Is Clustering Enough?
HA is more than just server clustering, though that is part of the equation. It is a configuration that: 1) is able to handle the expected
number of concurrent users and subsequent traffic, and 2) reduces single points of failure for a robust system uptime.
It is important to remember that Liferay Portal, at the end of the day, is a Java web application, and that many of the principles that apply
to clustering any other Java web application running on your Java application server or Java servlet container apply here. We will be
using familiar techniques such as load balancing and clustering at the server level, as well as Liferay-specific configuration settings for
application-level HA.
It is important for us to define what "load balancing" is. Load balancing is simply a technique to distribute workload across resources.
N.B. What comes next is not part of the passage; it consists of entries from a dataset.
-- ==== Sys2Proof/Tests/Witnesses.lean ====
section
/-! SUPPORT. For every statement, states and operands that meet the hypotheses of each of its clauses. -/

namespace Sys2Proof.Tests

open Sys2Proof Sys2Proof.Machine Sys2Proof.Safety

set_option Elab.async false
set_option linter.unusedVariables false

/-- States and operands that meet the hypotheses of ClockReferences, clause by clause. -/
theorem witness_ClockReferences :
    (∃ (s : State) (b : Bus) (v : Word), may s b ∧ s.eng.switching = false) ∧
    (∃ (s : State) (b : Bus) (v : Word), may s b ∧ s.eng.switching = true) ∧
    (∃ (s : State), s.eng.mode ≠ .reset ∧ s.eng.switching = true) ∧
    (∃ (s : State) (tin : Bool), s.eng.mode ≠ .reset ∧ s.eng.missing tin = false ∧ s.eng.activeSrc = tin) ∧
    (∃ (s : State) (tin : Bool), s.eng.mode ≠ .reset ∧ s.eng.missing tin = false ∧ s.eng.activeSrc ≠ tin) ∧
    (∃ (s : State) (tin : Bool), s.eng.mode ≠ .reset ∧ s.eng.missing tin = true) ∧
    (∃ (s : State), s.eng.mode ≠ .reset ∧ s.eng.locked = true) ∧
    (∃ (s : State) (tin : Bool), s.eng.mode = .reset) :=
  ⟨⟨on base, sup, 0, by decide +kernel⟩,
   ⟨on ((base.putRbit Reg.sysClkStat 2 true)), sup, 0, by decide +kernel⟩,
   ⟨on ((base.putRbit Reg.sysClkStat 2 true)), by decide +kernel⟩,
   ⟨on base, false, by decide +kernel⟩,
   ⟨on base, true, by decide +kernel⟩,
   ⟨on { base with clk.refclkMissing := true }, false, by decide +kernel⟩,
   ⟨on ((base.putRbit Reg.sysClkStat 0 true)), by decide +kernel⟩,
   ⟨on (Engine.reset), false, by decide +kernel⟩⟩

/-- States and operands that meet the hypotheses of LoadEntry, clause by clause. -/
theorem witness_LoadEntry :
    (∃ (s : State), s.eng.sys.phase = .released ∧ s.eng.locked = false ∧ s.eng.missing s.eng.activeSrc = false) ∧
    (∃ (s : State), s.eng.sys.phase = .out ∧ s.eng.locked = false) ∧
    (∃ (s : State) (pins : Fin 4), s.eng.sys.phase = .porHeld) ∧
    (∃ (s : State) (pins : Fin 4) (n : Nat), s.eng.sys.phase = .timed n ∧ n + 25000 ≤ s.eng.tick) ∧
    (∃ (s : State) (pins : Fin 4) (n : Nat), s.eng.sys.phase = .timed n ∧ s.eng.tick < n + 25000) :=
  ⟨⟨on { Engine.reset with sys.phase := .released }, by decide +kernel⟩,
   ⟨on (base), by decide +kernel⟩,
   ⟨on (Engine.reset), 0, by decide +kernel⟩,
   ⟨on { Engine.reset with tick := 25000, sys.phase := .timed 0 }, 0, 0, by decide +kernel⟩,
   ⟨on { Engine.reset with tick := 24999, sys.phase := .timed 0 }, 0, 0, by decide +kernel⟩⟩

/-- States and operands that meet the hypotheses of PilotMonitor, clause by clause. -/
theorem witness_PilotMonitor :
    (∃ (s : State) (p : Fin 4096), s.eng.mode ≠ .reset ∧ s.eng.sys.pilotOn = true ∧ 9 * s.eng.pilotSet ≤ 10 * p.val) ∧
    (∃ (s : State) (p : Fin 4096), s.eng.mode ≠ .reset ∧ s.eng.sys.pilotOn = true ∧ 2 * p.val < s.eng.pilotSet ∧ s.eng.rbit Reg.sysPilotStat 2 = false) ∧
    (∃ (s : State) (p : Fin 4096), s.eng.mode ≠ .reset ∧ s.eng.rbit Reg.sysPilotStat 2 = true ∧ s.eng.pilotSet ≤ 2 * p.val) ∧
    (∃ (s : State) (p : Fin 4096), s.eng.mode ≠ .reset ∧ s.eng.sys.pilotOn = true ∧ 10 * p.val < 9 * s.eng.pilotSet) ∧
    (∃ (s : State) (p : Fin 4096), s.eng.mode ≠ .reset ∧ s.eng.sys.pilotOn = true ∧ s.eng.pilotSet ≤ 2 * p.val) ∧
    (∃ (s : State) (p : Fin 4096), s.eng.mode ≠ .reset ∧ s.eng.sys.pilotOn = true ∧ s.eng.rbit Reg.sysPilotStat 2 = true ∧ 2 * p.val < s.eng.pilotSet) :=
  ⟨⟨on { base with sys.pilotOn := true }, 0, by decide +kernel⟩,
   ⟨on { base with sys.pilotOn := true, nvm.image := some { image with pilotPower := 1000 } }, 0, by decide +kernel⟩,
   ⟨on ((base.putRbit Reg.sysPilotStat 2 true)), 0, by decide +kernel⟩,
   ⟨on { base with sys.pilotOn := true, nvm.image := some { image with pilotPower := 1000 } }, 0, by decide +kernel⟩,
   ⟨on { base with sys.pilotOn := true, nvm.image := some { image with pilotPower := 1000 } }, 500, by decide +kernel⟩,
   ⟨on { base.putRbit Reg.sysPilotStat 2 true with sys.pilotOn := true, nvm.image := some { image with pilotPower := 1000 } }, 0, by decide +kernel⟩⟩
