-- ==== Sys2Proof/Syntax.lean ====
section
/-! DEFINITION. The twelve commands of HTD-1 (spec/30_encoding.md R85, spec/opcode_table.json). -/

namespace Sys2Proof

/-- A command of the block, one constructor per row of the opcode table (R85). Operands are taken from ARG as it
stands (R88): a byte in formats B and R, the one bit ARG[0] in format T, nothing in format N. -/
inductive Instr where
  /-- NOP, format N, 0x0000 (R190). -/
  | nop
  /-- RESET, format N, 0x0100 (R191). -/
  | reset
  /-- CLR_ERR, format N, 0x0200 (R192). -/
  | clrErr
  /-- READ_REG r, format R, 0x03rr (R193). -/
  | readReg (r : Byte)
  /-- TREE_START, format N, 0x1000 (R110). -/
  | treeStart
  /-- TREE_BYTE b, format B, 0x11bb (R111). -/
  | treeByte (b : Byte)
  /-- TREE_END, format N, 0x1200 (R120). -/
  | treeEnd
  /-- DEC_START, format N, 0x2000 (R160). -/
  | decStart
  /-- DEC_BIT t, format T, 0x2100 or 0x2101 (R163). -/
  | decBit (t : Bit)
  /-- DEC_CHAR c, format B, 0x22cc (R164). -/
  | decChar (c : Byte)
  /-- DEC_END, format N, 0x2300 (R165). -/
  | decEnd
  /-- ENC_SYM s, format B, 0x30ss, only when HAS_ENCODER (R140, R87). -/
  | encSym (s : Byte)
  deriving DecidableEq, Repr

end Sys2Proof
end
It is
but one component in a high-availability cluster. In Liferay Portals case, we are load balancing the volume of requests across multiple
app servers, which may or may not be on physically separate hardware. Initially, this may seem sufficient, until you realize some of the
components that the portal uses.
Here is a high-level picture of this type of set-up:

Sample Setups
The following are some sample configurations that you may want to consider. You may or may not have these exact
configurations, or a derivative or permutation of one of them.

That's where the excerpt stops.